You seem to be misquoting (or misparaphrasing) Paul again in a way that could mislead. One could read what you are saying as meaning paul is referring to Jesus prior to the salvic act.
But as far as I can see there is nothing to support this.
If Paul was talking about Jesus pre the salvic act then, yes, he wouls say was, but he doesn't say was.

Quote:
If there is a natural body, there is also a spiritual body. 45 So it is written: “The first man Adam became a living being”[f]; the last Adam, a life-giving spirit. 46 The spiritual did not come first, but the natural, and after that the spiritual. 47 The first man was of the dust of the earth; the second man is of heaven.
Paul right from the start of the letter to Rome he divides christs existence into two periods.

Quote:
Paul, a servant of Christ Jesus, called to be an apostle and set apart for the gospel of God— 2 the gospel he promised beforehand through his prophets in the Holy Scriptures 3 regarding his Son, who as to his flesh was a descendant of David, 4 and who through the Spirit of holiness was appointed the Son of God in power by his resurrection from the dead: Jesus Christ our Lord.
There is the period that was, and the period that still is.
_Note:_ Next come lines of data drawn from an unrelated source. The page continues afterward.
-- ==== Sys2Proof/Laws/PerInstr.lean ====
section
/-! SUPPORT. One law for each instruction: its word parses back to it, with every operand. -/

namespace Sys2Proof.Laws.F

/-- The word of the instruction, as the encoder writes it, spells exactly that instruction. -/
def Statement (i : Instr) : Prop := parse (encode i) = some i

theorem const (c : Common) (x : ImmX) : Statement (.const c x) :=
  (parse_packStake 0x01 c x.bits rfl).trans (congrArg (fun y => some (Instr.const c y)) (ImmX.ofBits_bits x))

theorem mov (c : Common) (x : ImmX) : Statement (.mov c x) :=
  (parse_packStake 0x02 c x.bits rfl).trans (congrArg (fun y => some (Instr.mov c y)) (ImmX.ofBits_bits x))

theorem steer (c : Common) (x : ImmX) : Statement (.steer c x) :=
  (parse_packStake 0x03 c x.bits rfl).trans (congrArg (fun y => some (Instr.steer c y)) (ImmX.ofBits_bits x))

theorem select (c : Common) (x : ImmX) : Statement (.select c x) :=
  (parse_packStake 0x04 c x.bits rfl).trans (congrArg (fun y => some (Instr.select c y)) (ImmX.ofBits_bits x))

theorem merge (c : Common) : Statement (.merge c) :=
  parse_packStake 0x05 c 0 rfl

theorem sink (c : Common) : Statement (.sink c) :=
  parse_packStake 0x06 c 0 rfl

theorem movid (c : Common) (ident : BitVec 4) : Statement (.movid c ident) :=
  (parse_packStake 0x07 c (xfLow ident) rfl).trans (congrArg (fun y => some (Instr.movid c y)) (xfLow_extract ident (Nat.le_of_ble_eq_true rfl)))

theorem waveadv (c : Common) : Statement (.waveadv c) :=
  parse_packStake 0x08 c 0 rfl

theorem framenew (c : Common) (join : BitVec 16) : Statement (.framenew c join) :=
  (parse_packStake 0x09 c (xfLow join) rfl).trans (congrArg (fun y => some (Instr.framenew c y)) (xfLow_extract join (Nat.le_of_ble_eq_true rfl)))

theorem frameend (c : Common) : Statement (.frameend c) :=
  parse_packStake 0x0A c 0 rfl

theorem retag (c : Common) (rsel : BitVec 2) : Statement (.retag c rsel) :=
  (parse_packStake 0x0B c (xfLow rsel) rfl).trans (congrArg (fun y => some (Instr.retag c y)) (xfLow_extract rsel (Nat.le_of_ble_eq_true rfl)))

theorem kgate (c : Common) (bound : BitVec 12) : Statement (.kgate c bound) :=
  (parse_packStake 0x0C c (xfLow bound) rfl).trans (congrArg (fun y => some (Instr.kgate c y)) (xfLow_extract bound (Nat.le_of_ble_eq_true rfl)))

theorem kdone (c : Common) (gate : BitVec 16) : Statement (.kdone c gate) :=
  (parse_packStake 0x0D c (xfLow gate) rfl).trans (congrArg (fun y => some (Instr.kdone c y)) (xfLow_extract gate (Nat.le_of_ble_eq_true rfl)))

theorem bar (c : Common) (barn : BitVec 4) : Statement (.bar c barn) :=
  (parse_packStake 0x0E c (xfLow barn) rfl).trans (congrArg (fun y => some (Instr.bar c y)) (xfLow_extract barn (Nat.le_of_ble_eq_true rfl)))

theorem barleave (c : Common) (barn : BitVec 4) : Statement (.barleave c barn) :=
  (parse_packStake 0x0F c (xfLow barn) rfl).trans (congrArg (fun y => some (Instr.barleave c y)) (xfLow_extract barn (Nat.le_of_ble_eq_true rfl)))

theorem taskpush (c : Common) (x : ImmX) : Statement (.taskpush c x) :=
  (parse_packStake 0x10 c x.bits rfl).trans (congrArg (fun y => some (Instr.taskpush c y)) (ImmX.ofBits_bits x))

theorem taskjoin (c : Common) : Statement (.taskjoin c) :=
  parse_packStake 0x11 c 0 rfl

theorem taskend (c : Common) : Statement (.taskend c) :=
  parse_packStake 0x12 c 0 rfl

theorem qpop (c : Common) (qsel : BitVec 4) : Statement (.qpop c qsel) :=
  (parse_packStake 0x13 c (xfLow qsel) rfl).trans (congrArg (fun y => some (Instr.qpop c y)) (xfLow_extract qsel (Nat.le_of_ble_eq_true rfl)))

theorem qpush (c : Common) (qsel : BitVec 4) : Statement (.qpush c qsel) :=
  (parse_packStake 0x14 c (xfLow qsel) rfl).trans (congrArg (fun y => some (Instr.qpush c y)) (xfLow_extract qsel (Nat.le_of_ble_eq_true rfl)))

theorem fmtcast (c : Common) (sty : Ty) : Statement (.fmtcast c sty) :=
  (parse_packStake 0x15 c (xfLow sty.code) rfl).trans (congrArg (fun y => some (Instr.fmtcast c y)) (xfLow_ty sty))

theorem add (c : Common) (x : ImmX) : Statement (.add c x) :=
  (parse_packStake 0x20 c x.bits rfl).trans (congrArg (fun y => some (Instr.add c y)) (ImmX.ofBits_bits x))

theorem sub (c : Common) (x : ImmX) : Statement (.sub c x) :=
  (parse_packStake 0x21 c x.bits rfl).trans (congrArg (fun y => some (Instr.sub c y)) (ImmX.ofBits_bits x))

theorem adds (c : Common) (x : ImmX) : Statement (.adds c x) :=
  (parse_packStake 0x22 c x.bits rfl).trans (congrArg (fun y => some (Instr.adds c y)) (ImmX.ofBits_bits x))

theorem subs (c : Common) (x : ImmX) : Statement (.subs c x) :=
  (parse_packStake 0x23 c x.bits rfl).trans (congrArg (fun y => some (Instr.subs c y)) (ImmX.ofBits_bits x))

theorem mul (c : Common) (x : ImmX) : Statement (.mul c x) :=
  (parse_packStake 0x24 c x.bits rfl).trans (congrArg (fun y => some (Instr.mul c y)) (ImmX.ofBits_bits x))

theorem mulh (c : Common) (x : ImmX) : Statement (.mulh c x) :=
  (parse_packStake 0x25 c x.bits rfl).trans (congrArg (fun y => some (Instr.mulh c y)) (ImmX.ofBits_bits x))

theorem mad (c : Common) (x : ImmX) : Statement (.mad c x) :=
  (parse_packStake 0x26 c x.bits rfl).trans (congrArg (fun y => some (Instr.mad c y)) (ImmX.ofBits_bits x))

theorem div (c : Common) (x : ImmX) : Statement (.div c x) :=
  (parse_packStake 0x27 c x.bits rfl).trans (congrArg (fun y => some (Instr.div c y)) (ImmX.ofBits_bits x))

theorem rem (c : Common) (x : ImmX) : Statement (.rem c x) :=
  (parse_packStake 0x28 c x.bits rfl).trans (congrArg (fun y => some (Instr.rem c y)) (ImmX.ofBits_bits x))

theorem min (c : Common) (x : ImmX) : Statement (.min c x) :=
  (parse_packStake 0x29 c x.bits rfl).trans (congrArg (fun y => some (Instr.min c y)) (ImmX.ofBits_bits x))

theorem max (c : Common) (x : ImmX) : Statement (.max c x) :=
  (parse_packStake 0x2A c x.bits rfl).trans (congrArg (fun y => some (Instr.max c y)) (ImmX.ofBits_bits x))

theorem abs (c : Common) (x : ImmX) : Statement (.abs c x) :=
  (parse_packStake 0x2B c x.bits rfl).trans (congrArg (fun y => some (Instr.abs c y)) (ImmX.ofBits_bits x))

theorem neg (c : Common) (x : ImmX) : Statement (.neg c x) :=
  (parse_packStake 0x2C c x.bits rfl).trans (congrArg (fun y => some (Instr.neg c y)) (ImmX.ofBits_bits x))

theorem and (c : Common) (x : ImmX) : Statement (.and c x) :=
  (parse_packStake 0x2D c x.bits rfl).trans (congrArg (fun y => some (Instr.and c y)) (ImmX.ofBits_bits x))

theorem or (c : Common) (x : ImmX) : Statement (.or c x) :=
  (parse_packStake 0x2E c x.bits rfl).trans (congrArg (fun y => some (Instr.or c y)) (ImmX.ofBits_bits x))

theorem xor (c : Common) (x : ImmX) : Statement (.xor c x) :=
  (parse_packStake 0x2F c x.bits rfl).trans (congrArg (fun y => some (Instr.xor c y)) (ImmX.ofBits_bits x))

theorem andn (c : Common) (x : ImmX) : Statement (.andn c x) :=
  (parse_packStake 0x30 c x.bits rfl).trans (congrArg (fun y => some (Instr.andn c y)) (ImmX.ofBits_bits x))

theorem shl (c : Common) (x : ImmX) : Statement (.shl c x) :=
  (parse_packStake 0x31 c x.bits rfl).trans (congrArg (fun y => some (Instr.shl c y)) (ImmX.ofBits_bits x))

theorem shr (c : Common) (x : ImmX) : Statement (.shr c x) :=
  (parse_packStake 0x32 c x.bits rfl).trans (congrArg (fun y => some (Instr.shr c y)) (ImmX.ofBits_bits x))

theorem sar (c : Common) (x : ImmX) : Statement (.sar c x) :=
  (parse_packStake 0x33 c x.bits rfl).trans (congrArg (fun y => some (Instr.sar c y)) (ImmX.ofBits_bits x))

theorem rol (c : Common) (x : ImmX) : Statement (.rol c x) :=
  (parse_packStake 0x34 c x.bits rfl).trans (congrArg (fun y => some (Instr.rol c y)) (ImmX.ofBits_bits x))

theorem clz (c : Common) (x : ImmX) : Statement (.clz c x) :=
  (parse_packStake 0x35 c x.bits rfl).trans (congrArg (fun y => some (Instr.clz c y)) (ImmX.ofBits_bits x))

theorem popc (c : Common) (x : ImmX) : Statement (.popc c x) :=
  (parse_packStake 0x36 c x.bits rfl).trans (congrArg (fun y => some (Instr.popc c y)) (ImmX.ofBits_bits x))

theorem cmp (c : Common) (x : ImmX) : Statement (.cmp c x) :=
  (parse_packStake 0x37 c x.bits rfl).trans (congrArg (fun y => some (Instr.cmp c y)) (ImmX.ofBits_bits x))

theorem lea (c : Common) (x : ImmX) : Statement (.lea c x) :=
  (parse_packStake 0x38 c x.bits rfl).trans (congrArg (fun y => some (Instr.lea c y)) (ImmX.ofBits_bits x))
When you write that.."he says that this man was made, not of earthly stuff like the first man Adam, but of heavenly stuff " you make it sound as though this refers to the earlier period, but you have no reason to read this into it.

You see? payul seems to have christs earthly life, prior to the salvic act, and then his existence as an heavenly man or live giving spirit, after the salvic act.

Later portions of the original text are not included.